Preclinical models of a representative set of EGFR exon 20 insertion mutations to evaluate the efficacy of different inhibitors and description of the clinical outcome of an advanced lung cancer.
We show that select first-, second-, and third-generation EGFR inhibitors are unable to deter common EGFR exon 20 insertion mutants in concentrations that spare the wild-type kinase. Nonetheless, EGFR exon 20 insertion mutants associate with the Hsp90 chaperone system. We exploit this vulnerability to show that the nongeldanamycin Hsp90 inhibitor luminespib (formerly AUY922) degrades EGFR exon 20 mutations, downstream targets, and induces apoptosis. In addition, a patient whose EGFR inhibitor–insensitive lung adenocarcinoma harbored an EGFR exon 20 insertion mutation had a confirmed radiographic response to luminespib.
The report confirms that EGFR exon 20 mutations are dependent on Hsp90 and are readily inhibited by the Hsp90 inhibitor luminespib; a treatment strategy that has been pursued in a confirmatory clinical trial (NCT01854034) for this group of lung adenocarcinomas that currently represent an unmet clinical need in precision oncology.

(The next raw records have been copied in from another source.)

-- ==== Sys2Proof/Config.lean ====
section
/-! DEFINITION. The free values: what the spec leaves open, or fuses into the part without printing it.
None has a body, so nothing can be proved of the value any of them has. -/

namespace Sys2Proof.Config

/-- The k-th value the spec leaves open, as a number (assumption 3). -/
opaque freeNat : Nat → Nat

/-- The k-th value the spec leaves open, as a string of bytes: its byte at a place. -/
opaque freeByte : Nat → Nat → Byte

/-- Whether a signature over a message verifies under a public key (assumption 6). -/
opaque verifies : Bytes → Bytes → Bytes → Bool

/-- HMAC-SHA-384 under a key over a message: its byte at a place (R63, R532, assumption 6). -/
opaque hmac384 : Bytes → Bytes → Nat → Byte

/-- HKDF-SHA-384 of a secret, with a salt and an info string: its output byte at a place (R62, R527, R532, assumption 6). -/
opaque hkdf384 : Bytes → Bytes → Bytes → Nat → Byte

/-- The secret that ECDH over P-384 makes of a private scalar and a public key: its byte at a place (R62, R532, assumption 6). -/
opaque ecdh : Nat → Bytes → Nat → Byte

/-- The public key of a private scalar of P-384, uncompressed: its byte at a place (R62, R527, assumption 6). -/
opaque publicKey : Nat → Nat → Byte

/-- The ECDSA P-384 signature that a private scalar makes over a message: its byte at a place (R529, assumption 6). Signatures differ from
one use to the next by a number that the signer draws, the second operand. -/
opaque ecdsa : Nat → Nat → Bytes → Nat → Byte

/-- A byte of the device seed, which the factory writes into fuses (R527). -/
opaque deviceSeed : Nat → Byte

/-- What a firmware image says of itself: image, version, security version, and whether its signature verifies (R562, assumption 6). -/
opaque firmware : Bytes → Nat × Nat × Nat × Bool

/-- SHA-384 (assumption 6). -/
opaque sha384 : Bytes → Bytes

/-- Where the DRAM allocator puts the i-th 64 KiB extent of a placement: PA[36:16] (R318, assumption 7). -/
opaque extentAt : Nat → Nat → Nat

/-- Where the DRAM allocator puts the i-th 4 MiB frame of a placement: PA[36:22] (R318, assumption 7). -/
opaque frameAt : Nat → Nat → Nat

/-- A line of 128 bytes enciphered with AES-256-XTS: the KEY_CHECK that names the key, the line address, the line (R306, assumption 6). -/
opaque cipherLine : Nat → Nat → Bytes → Bytes

/-- What the softmax unit answers for an FP32 code, by function, where R95 gives it only a bound (assumption 8). -/
opaque unitResult : Nat → Nat → Nat

/-- The step-boundary term that a pattern of more than one step brings to a worst-case time, in ns (assumption 21). -/
opaque boundaryNs : Bytes → Nat

/-- The FP32 taps of a filter of the front end, by filter and tap (R391, R392, R397: 0 and 1 the half-bands, 2 the compensation FIR, 3
and 4 the network filters, 8 + r the beam-rate FIR of rate code r; 16 + q the gain of a CIC of ratio q) (assumption 9). -/
opaque firTap : Nat → Nat → Nat

/-- The FP32 taps of the interpolator, by set and tap (R396, assumption 9). -/
opaque interpTap : Nat → Nat → Nat

/-- The FP32 weight of a mel filter, by number of bands, band and bin (R401, assumption 9). -/
opaque melWeight : Nat → Nat → Nat → Nat

/-- The FP32 value of the periodic Hann window of 400 points at a point (R401, assumption 9). -/
opaque hannWindow : Nat → Nat

/-- The natural logarithm of an FP32 code, where R401 gives it only a bound (assumption 9). -/
opaque lnResult : Nat → Nat

/-- What a Tick model takes: its MACs per frame and its bytes of activations (R410, assumption 9). -/
opaque tickCost : Bytes → Nat × Nat

/-- A byte of a value that the part's fuses hold and the spec does not print, by object and place (assumption 3). -/
opaque fuseByte : Nat → Nat → Byte

/-- How long the control bus takes for a camera's settings, in ns: the protocol, SCL in kHz, the bytes of exposure and of gain, and whether
there is a group hold (R442, assumption 26). -/
opaque transferNs : Nat → Nat → Nat → Nat → Bool → Nat

/-- The demosaic filter: the value of a missing colour from the phase, the colour and the 25 samples of the neighbourhood, row by row
(R432, assumption 10). -/
opaque demosaic : Nat → Nat → List Nat → Nat

end Sys2Proof.Config
end

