/-- Objects, part 4 of the table. -/
def objRows4 : List ObjRow := [
  { name := "BEAM_NET_LAG_US", base := 0x2210, sub := 5, ty := 4, acc := .operator, per := .saved, wr := true, mem := [4], dflt := [4000], lo := 250, hi := 85000 },
  { name := "BEAM_STATUS", base := 0x2210, sub := 6, ty := 15, acc := .operator, per := .volatile, mem := [4, 5, 5, 5, 1] },
  { name := "INTERP_COEFS", base := 0x2210, sub := 7, ty := 12, acc := .pub, per := .fuse, mem := [8448] },
  { name := "FEATURE_BANDS", base := 0x2220, sub := 1, ty := 2, acc := .operator, per := .saved, wr := true, mem := [2], dflt := [40], lo := 40, hi := 80 },
  { name := "FEATURE_LATENCY_US", base := 0x2220, sub := 2, ty := 15, acc := .pub, per := .volatile, mem := List.replicate 17 4 },
  { name := "FEATURE_MEL_WEIGHTS", base := 0x2220, sub := 4, ty := 14, acc := .pub, per := .fuse, maxLen := 4294967295 },
  { name := "DECIMATOR_COEFS", base := 0x2220, sub := 5, ty := 12, acc := .pub, per := .fuse, maxLen := 65535 },
  { name := "TICK_MODEL", base := 0x2230, sub := 1, ty := 14, acc := .operator, per := .saved, wr := true, rd := false, maxLen := 4294967295 },
  { name := "TICK_THRESHOLD", base := 0x2230, sub := 2, ty := 2, acc := .operator, per := .saved, wr := true, mem := [2], dflt := [192], lo := 1, hi := 255 },
  { name := "PREROLL_LEAD", base := 0x2230, sub := 3, ty := 3, acc := .operator, per := .saved, wr := true, mem := [3], dflt := [3200], hi := 16000 },
  { name := "CANDIDATE_HOLD_MS", base := 0x2230, sub := 4, ty := 3, acc := .operator, per := .saved, wr := true, mem := [3], dflt := [3000], lo := 100, hi := 10000 },
  { name := "TCX_PDM_DIV", base := 0x2230, sub := 5, ty := 2, acc := .operator, per := .saved, wr := true, mem := [2], dflt := [32], lo := 16, hi := 32 },
  { name := "LISTEN_INPUT", base := 0x2230, sub := 6, ty := 2, acc := .pub, per := .volatile, mem := [2], hi := 255 },
  { name := "TICK_MODEL_INFO", base := 0x2230, sub := 7, ty := 15, acc := .pub, per := .volatile, mem := [304, 4, 4] },
  { name := "WAKE_RECORDS", base := 0x2230, sub := 8, ty := 14, acc := .cascade, per := .volatile, maxLen := 4294967295 },
  { name := "CHIME_CONTEXT", base := 0x2230, sub := 9, ty := 2, acc := .operator, per := .saved, wr := true, mem := [2], hi := 15 },
  { name := "TCX_SETTLE_US", base := 0x2230, sub := 11, ty := 4, acc := .operator, per := .saved, wr := true, mem := [4], dflt := [5000], hi := 50000 },
  { name := "AUDIO_FEED", base := 0x2240, sub := 1, ty := 15, acc := .cascade, per := .saved, subs := 16, wr := true, mem := [1, 2, 2, 2, 2, 4, 3, 2, 2, 2, 2, 1, 3], dflt := List.replicate 6 0 ++ [16, 1] ++ List.replicate 5 0 },
  { name := "TDM_PORT", base := 0x2250, sub := 1, ty := 15, acc := .operator, per := .saved, subs := 2, wr := true, mem := [1, 2, 2, 2, 4] },
  { name := "PLAYBACK", base := 0x2251, sub := 1, ty := 15, acc := .cascade, per := .saved, subs := 16, wr := true, mem := [2, 4, 3, 2, 2, 2, 2] },
  { name := "TDM_SLOT_MAP", base := 0x2252, sub := 1, ty := 15, acc := .operator, per := .saved, subs := 2, wr := true, mem := List.replicate 8 2 },
  { name := "AFE_COUNTS", base := 0x2260, sub := 1, ty := 15, acc := .operator, per := .volatile, mem := List.replicate 7 5 },
  { name := "CSI_PORT", base := 0x2300, sub := 1, ty := 15, acc := .operator, per := .saved, subs := 4, wr := true, mem := [1, 2, 3, 1, 2, 2] },
  { name := "CHIME_CAMERA", base := 0x2300, sub := 5, ty := 2, acc := .operator, per := .saved, wr := true, mem := [2], hi := 7 },
  { name := "PIPE_LOAD", base := 0x2300, sub := 6, ty := 15, acc := .operator, per := .volatile, mem := List.replicate 9 4 },
  { name := "CTRL_MASTER", base := 0x2300, sub := 7, ty := 15, acc := .operator, per := .saved, subs := 4, wr := true, mem := [2, 3] },
  { name := "CAM_PARTITION", base := 0x6000, sub := 1, ty := 2, acc := .operator, per := .saved, stride := 32, insts := 8, wr := true, mem := [2], dflt := [255], hi := 255 },
  { name := "CAM_ENABLE", base := 0x6000, sub := 2, ty := 1, acc := .operator, per := .saved, stride := 32, insts := 8, wr := true, mem := [1], hi := 1 },
  { name := "CAM_VC", base := 0x6000, sub := 3, ty := 2, acc := .operator, per := .saved, stride := 32, insts := 8, wr := true, mem := [2], hi := 3 },
  { name := "DATA_TYPE", base := 0x6000, sub := 4, ty := 2, acc := .operator, per := .saved, stride := 32, insts := 8, wr := true, mem := [2], dflt := [43], hi := 255 },
  { name := "ACTIVE_WIDTH", base := 0x6000, sub := 5, ty := 3, acc := .operator, per := .saved, stride := 32, insts := 8, wr := true, mem := [3], dflt := [1920], hi := 65535 },
  { name := "ACTIVE_LINES", base := 0x6000, sub := 6, ty := 3, acc := .operator, per := .saved, stride := 32, insts := 8, wr := true, mem := [3], dflt := [1080], hi := 65535 },
  { name := "LINE_TIME_NS", base := 0x6000, sub := 7, ty := 4, acc := .operator, per := .saved, stride := 32, insts := 8, wr := true, mem := [4], dflt := [14815], lo := 100, hi := 1000000 },
  { name := "CAM_PRIORITY", base := 0x6000, sub := 8, ty := 2, acc := .operator, per := .saved, stride := 32, insts := 8, wr := true, mem := [2], dflt := [4], hi := 7 },
  { name := "FSYNC_OUT", base := 0x6000, sub := 9, ty := 2, acc := .operator, per := .saved, stride := 32, insts := 8, wr := true, mem := [2], dflt := [255], hi := 255 },
  { name := "FSYNC_TRIGGER", base := 0x6000, sub := 10, ty := 2, acc := .operator, per := .saved, stride := 32, insts := 8, wr := true, mem := [2], dflt := [255], hi := 255 },
  { name := "LATE_LIMIT_US", base := 0x6000, sub := 11, ty := 4, acc := .operator, per := .saved, stride := 32, insts := 8, wr := true, mem := [4], dflt := [1000], lo := 10, hi := 100000 },
  { name := "FRAME_TIMEOUT_US", base := 0x6000, sub := 12, ty := 4, acc := .operator, per := .saved, stride := 32, insts := 8, wr := true, mem := [4], dflt := [50000], lo := 1000, hi := 1000000 },
  { name := "CTRL_BUS", base := 0x6001, sub := 1, ty := 15, acc := .operator, per := .saved, stride := 32, insts := 8, wr := true, mem := [2, 2] },
  { name := "SENSOR_MAP", base := 0x6001, sub := 2, ty := 15, acc := .operator, per := .saved, stride := 32, insts := 8, wr := true, mem := [3, 2, 3, 2, 3, 2, 2], dflt := [0, 1, 0, 1, 65535, 0, 0] },
  { name := "EXPOSURE_DELAY", base := 0x6001, sub := 3, ty := 2, acc := .operator, per := .saved, stride := 32, insts := 8, wr := true, mem := [2], dflt := [2], hi := 7 },
  { name := "GAIN_DELAY", base := 0x6001, sub := 4, ty := 2, acc := .operator, per := .saved, stride := 32, insts := 8, wr := true, mem := [2], dflt := [1], hi := 7 },
  { name := "CTRL_WINDOW_US", base := 0x6001, sub := 5, ty := 4, acc := .operator, per := .saved, stride := 32, insts := 8, wr := true, mem := [4], dflt := [1000], lo := 100, hi := 20000 },
  { name := "CFA", base := 0x6002, sub := 1, ty := 2, acc := .camera, per := .saved, stride := 32, insts := 8, wr := true, mem := [2], hi := 255 },
  { name := "BLACK_LEVEL", base := 0x6002, sub := 2, ty := 15, acc := .camera, per := .saved, stride := 32, insts := 8, wr := true, mem := [3, 3, 3, 3] },
  { name := "DPC_THRESHOLD", base := 0x6002, sub := 3, ty := 3, acc := .camera, per := .saved, stride := 32, insts := 8, wr := true, mem := [3], hi := 65535 },
  { name := "DPC_LIST", base := 0x6002, sub := 4, ty := 14, acc := .camera, per := .saved, stride := 32, insts := 8, wr := true, maxLen := 4294967295 },
  { name := "WB_GAINS", base := 0x6002, sub := 5, ty := 15, acc := .camera, per := .saved, stride := 32, insts := 8, wr := true, mem := [3, 3, 3], dflt := [4096, 4096, 4096] },
  { name := "CCM", base := 0x6002, sub := 6, ty := 15, acc := .camera, per := .saved, stride := 32, insts := 8, wr := true, mem := List.replicate 12 7, dflt := [4096, 0, 0, 0, 4096, 0, 0, 0, 4096, 0, 0, 0] },
  { name := "GAMMA_LUT", base := 0x6002, sub := 7, ty := 12, acc := .camera, per := .saved, stride := 32, insts := 8, wr := true, mem := [2306] },
  { name := "STATS_GRID", base := 0x6003, sub := 1, ty := 15, acc := .camera, per := .saved, stride := 32, insts := 8, wr := true, mem := [2, 2, 3, 3, 3, 3], dflt := [16, 12, 0, 0, 0, 0] },
  { name := "OUT_CFG", base := 0x6004, sub := 1, ty := 15, acc := .camera, per := .saved, stride := 32, insts := 8, stride2 := 1, insts2 := 4, wr := true, mem := [1, 5, 5, 4, 2] ++ List.replicate 6 3 ++ [2, 2, 2] ++ List.replicate 6 10 ++ [2, 2, 2, 2, 1, 3] },
  { name := "EXPOSURE_REQ", base := 0x6008, sub := 1, ty := 15, acc := .camera, per := .volatile, stride := 32, insts := 8, wr := true, rd := false, mem := [2, 4, 4] },
  { name := "EXPOSURE_STATUS", base := 0x6008, sub := 2, ty := 15, acc := .camera, per := .volatile, stride := 32, insts := 8, mem := [3, 3, 3, 3, 4, 4, 3] },
  { name := "CAM_STATUS", base := 0x6009, sub := 1, ty := 15, acc := .camera, per := .volatile, stride := 32, insts := 8, mem := [2, 4, 3, 4] },
  { name := "CAM_COUNTS", base := 0x6009, sub := 2, ty := 15, acc := .camera, per := .volatile, stride := 32, insts := 8, mem := List.replicate 15 5 },
  { name := "TIME_STATE", base := 0x1600, sub := 1, ty := 2, acc := .pub, per := .volatile, mem := [2], hi := 255 },
  { name := "TIME_NOW", base := 0x1600, sub := 2, ty := 11, acc := .pub, per := .volatile, mem := [11], hi := 79228162514264337593543950335 },
  { name := "INCREMENT_ACTIVE", base := 0x1600, sub := 3, ty := 5, acc := .operator, per := .volatile, mem := [5], hi := 18446744073709551615 },
  { name := "RATE_PPB", base := 0x1600, sub := 4, ty := 8, acc := .pub, per := .volatile, mem := [8], hi := 4294967295 }]
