/-- Checks 6 and 7 of R79: the code of the first that fails, or the object. Objects that only an owner
reaches answer as absent to everyone else (R259, R445, R466, R470, R484). -/
def State.resolve (s : State) (w : Who) (idx sub : Nat) : Nat ⊕ Target :=
  if !indexExists idx ∨ (s.ras.recovery ∧ !inRecovery idx sub) then .inl 0x0E04 else
  match findRow idx sub with
  | none => .inl 0x0E05
  | some r =>
    let ij := (r.at? idx).getD (0, 0)
    let t : Target := { row := r, i := ij.1, j := ij.2, part := 0, index := idx, sub := sub }
    match r.acc with
    | .pub => .inr t
    | .operator => if w.operator then .inr t else .inl 0x0E06
    | .management => if w.management then .inr t else .inl 0x0E06
    | .tenant => match w.tenant with
      | some p => .inr { t with part := p }
      | none => .inl 0x0E06
    | .area => if w.tenant = some ij.1 then .inr t else .inl 0x0E06
    | .cascade => match w.tenant with
      | some p => if p = s.cascadePart then .inr { t with part := p } else .inl 0x0E06
      | none => .inl 0x0E06
    | .camera => if w.tenant = some (s.ownerOf .camera ij.1) then .inr t else .inl 0x0E04
    | .rx => if w.tenant = some (s.ownerOf .rx ij.1) then .inr t else .inl 0x0E04
    | .tx => if w.tenant = some (s.ownerOf .tx ij.1) then .inr t else .inl 0x0E06
    | .slot => if w.tenant = some (s.ownerOf .slot ij.1) then .inr t else .inl 0x0E04
    | .trig => if w.tenant = some (s.ownerOf .trig ij.1) then .inr t else .inl 0x0E04
    | .trigStatus =>
      if w.tenant = some (s.ownerOf .trigStatus ij.1) ∨ (s.ownerOf .trigStatus ij.1 = 0xFF ∧ w.operator) then .inr t
      else .inl 0x0E04
    | .capture =>
      if w.tenant = some (s.ownerOf .capture ij.1) ∨ (s.ownerOf .capture ij.1 = 0xFF ∧ w.operator) then .inr t
      else .inl 0x0E04

/-! ### Answers -/

/-- Counts in ONNUM_COUNTS (0x1250.10). -/
def State.countOnnum (i : Nat) (s : State) : State := { s with svc := { s.svc with counts := bump s.svc.counts i } }

/-- The bins of ONNUM_LATENCY that R68 leaves open to a response: the first and how many. A READ, and a WRITE of a VOLATILE object, take 4
to 250 µs, and a SAVED write at most 30 ms, unless a brace held its program; a bin 16 stands for a longer time, which no bin counts. -/
def latencyBins (f : Frame) (braced : Bool) : Nat × Nat :=
  if f.op = 1 then (2, 6)
  else match findRow f.index f.sub with
    | some r => if r.per = .volatile then (2, 6) else if r.per = .saved ∧ !braced then (0, 15) else (0, 17)
    | none => (0, 17)

/-- Counts the time of a response to a READ or a WRITE in ONNUM_LATENCY (0x1250.11, R68): a free time within its bounds. -/
def State.timeOnnum (f : Frame) (braced : Bool) (s : State) : State :=
  let b := latencyBins f braced
  let k := Config.freeNat (10 ^ 31 * (1 + s.nowNs) + s.svc.counts.getD 1 0)
  if f.op = 1 ∨ f.op = 2 then { s with svc := { s.svc with latency := bump s.svc.latency (b.1 + k % b.2) } } else s

/-! ### Frames on the wire (R54, R63) -/

/-- The 20 bytes of a frame's header and its payload, which its tag covers (R63). -/
def wireBytes (f : Frame) : Bytes :=
  [byteOf f.version, byteOf (f.op + (if f.response then 128 else 0)), byteOf f.flags, byteOf f.typ] ++ be 4 f.session ++ be 4 f.seq ++
  be 2 f.index ++ [byteOf f.sub, byteOf f.reserved] ++ be 2 f.payload.length ++ be 2 f.status ++ f.payload

/-- The bytes a frame takes with its tag. -/
def frameLength (f : Frame) : Nat := 20 + f.payload.length + (if f.flags.testBit 2 then 16 else 0)

/-- The tag of a frame under a session key: the first 16 bytes of HMAC-SHA-384 over the header and the payload (R63). -/
def tagOf (key : Bytes) (f : Frame) : Bytes := (List.range 16).map (Config.hmac384 key (wireBytes f))

/-- A frame that the part sends, with the tag of its session where it has TAGGED set (R63). -/
def State.sign (s : State) (f : Frame) : Frame :=
  if f.flags.testBit 2 then (match s.svc.sessions.find? fun e => e.id == f.session with
    | some e => { f with tag := tagOf e.key f }
    | none => f)
  else f

/-- The response to a request (R54, R55). -/
def responseTo (f : Frame) (tagged : Bool) (status typ : Nat) (payload : Bytes) : Frame :=
  { version := 1, op := f.op, response := true, flags := if tagged then 4 else 0, typ := typ, session := f.session,
    seq := f.seq, index := f.index, sub := f.sub, payload := payload, status := status }

/-- Whether a request of a function is still in hand: it waits for a program, for the next second or behind another (R60). -/
def State.windowWaits (s : State) (fn : Nat) : Bool :=
  (s.svc.saving.any fun e => e.request.source == .pcie fn) || (s.svc.heldReqs.any fun e => e.1.source == .pcie fn) ||
  s.svc.queued.any fun e => e.1.source == .pcie fn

EGFR exon 20 insertions account for up to 10% of all EGFR mutations in lung adenocarcinomas and represent a group of lung adenocarcinomas that currently have an unmet clinical need in precision oncology without an approved inhibitor. These mutants are dependent on the Hsp90 system and are readily inhibited by the Hsp90 inhibitor luminespib, a treatment strategy that has been evaluated in a confirmatory clinical trial (NCT01854034) by our group.
Introduction
Precision medicine is an important palliative modality in the management of advanced lung adenocarcinomas (1), with oral kinase inhibitors approved for advanced tumors with epidermal growth factor receptor (EGFR) mutations (gefitinib, erlotinib, icotinib, afatinib, olmutinib, and osimertinib), anaplastic lymphoma kinase (ALK) rearrangements (alectinib, crizotinib, ceritinib, and brigatinib), ROS proto-oncogene 1 (ROS1) rearrangements (crizotinib), or B-Raf proto-oncogene, serine/threonine kinase (BRAF) V600E mutation (dabrafenib plus trametinib). EGFR mutations, first identified in 2004, mostly cluster around the kinase domain of the receptor (2). The most frequent EGFR mutations, more than 75% of mutations found in non–small cell lung cancer (NSCLC), are indels around exon 19 and the exon 21 L858R, which are oncogenic and hypersensitive to reversible (first generation), irreversible (second generation), and covalent mutation–specific (third generation) EGFR tyrosine kinase inhibitors (TKIs); hence the approval labels based on these biomarkers (2). Other less prevalent but clinically relevant EGFR mutations that predict for response to gefitinib, erlotinib, osimertinib, or afatinib include exon 18 indels/E709X, exon 18 G719X, exon 19 insertions, exon 20 A763_Y764insFQEA, exon 20 S768I, exon 21 L861Q, exon 18–25 kinase domain duplication, and EGFR rearrangements (2). EGFR TKI monotherapy is not curative in the advanced setting, and heterogeneous acquired resistance to gefitinib, erlotinib, icotinib, and afatinib occurs due to EGFR mutations, oncogene bypass tracks, or histologic transformation (3, 4). The most prevalent resistance is mediated by EGFR-T790M, a gatekeeper mutation that can be inhibited by covalent mutation–specific EGFR TKIs; with osimertinib worldwide and olmutinib in South Korea being the approved clinical drugs (5).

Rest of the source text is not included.